What lines of the data below hold the string "where"? Copy each one out.
————
-- ==== Sys2Proof/Syntax.lean ====
section
/-! DEFINITION. The instructions: one constructor of `Instr` per row of the opcode table, and the same instructions
grouped by the channel that carries them (requests, script steps, transport operations). -/

namespace Sys2Proof

/-- A window: four unsigned 16-bit pixel coordinates, inclusive bounds (R150). -/
structure Window where
  x0 : Half
  y0 : Half
  x1 : Half
  y1 : Half
  deriving DecidableEq, Repr

/-- A host request of format RQ (R81). `init` is INITIALIZE, under its assembly name (R97). -/
inductive Request where
  | reset
  | init
  | setWindowColor (w : Window) (color : Half)
  | setPixel (x y color : Half)
  | shutdown
  deriving DecidableEq, Repr

/-- A script step of format SW (R76). `endMark` is END. -/
inductive ScriptStep where
  | start
  | cmd (byte : Byte)
  | data (byte : Byte)
  | delay (ms : BitVec 32)
  | endMark
  deriving DecidableEq, Repr

/-- A transport operation of format TO (R91). -/
inductive TransportOp where
  | assertReset
  | releaseReset
  | selectCmd
  | selectData
  | transfer (byte : Byte)
  | sleep (ms : BitVec 32)
  deriving DecidableEq, Repr

/-- One constructor per row of the opcode table; the first two letters name the row's format. -/
inductive Instr where
  | rqReset
  | rqInitialize
  | rqSetWindowColor (x0 y0 x1 y1 color : Half)
  | rqSetPixel (x y color : Half)
  | rqShutdown
  | swStart
  | swCmd (byte : Byte)
  | swData (byte : Byte)
  | swDelay (ms : BitVec 32)
  | swEnd
  | toAssertReset
  | toReleaseReset
  | toSelectCmd
  | toSelectData
  | toTransfer (byte : Byte)
  | toSleep (ms : BitVec 32)
  deriving DecidableEq, Repr

/-- The instruction a request is. -/
def Request.instr : Request → Instr
  | .reset => .rqReset
  | .init => .rqInitialize
  | .setWindowColor w color => .rqSetWindowColor w.x0 w.y0 w.x1 w.y1 color
  | .setPixel x y color => .rqSetPixel x y color
  | .shutdown => .rqShutdown

/-- The instruction a script step is. -/
def ScriptStep.instr : ScriptStep → Instr
  | .start => .swStart
  | .cmd b => .swCmd b
  | .data b => .swData b
  | .delay ms => .swDelay ms
  | .endMark => .swEnd

/-- The instruction a transport operation is. -/
def TransportOp.instr : TransportOp → Instr
  | .assertReset => .toAssertReset
  | .releaseReset => .toReleaseReset
  | .selectCmd => .toSelectCmd
  | .selectData => .toSelectData
  | .transfer b => .toTransfer b
  | .sleep ms => .toSleep ms

end Sys2Proof
end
————
> The answer:
structure Window where
inductive Request where
inductive ScriptStep where
inductive TransportOp where
inductive Instr where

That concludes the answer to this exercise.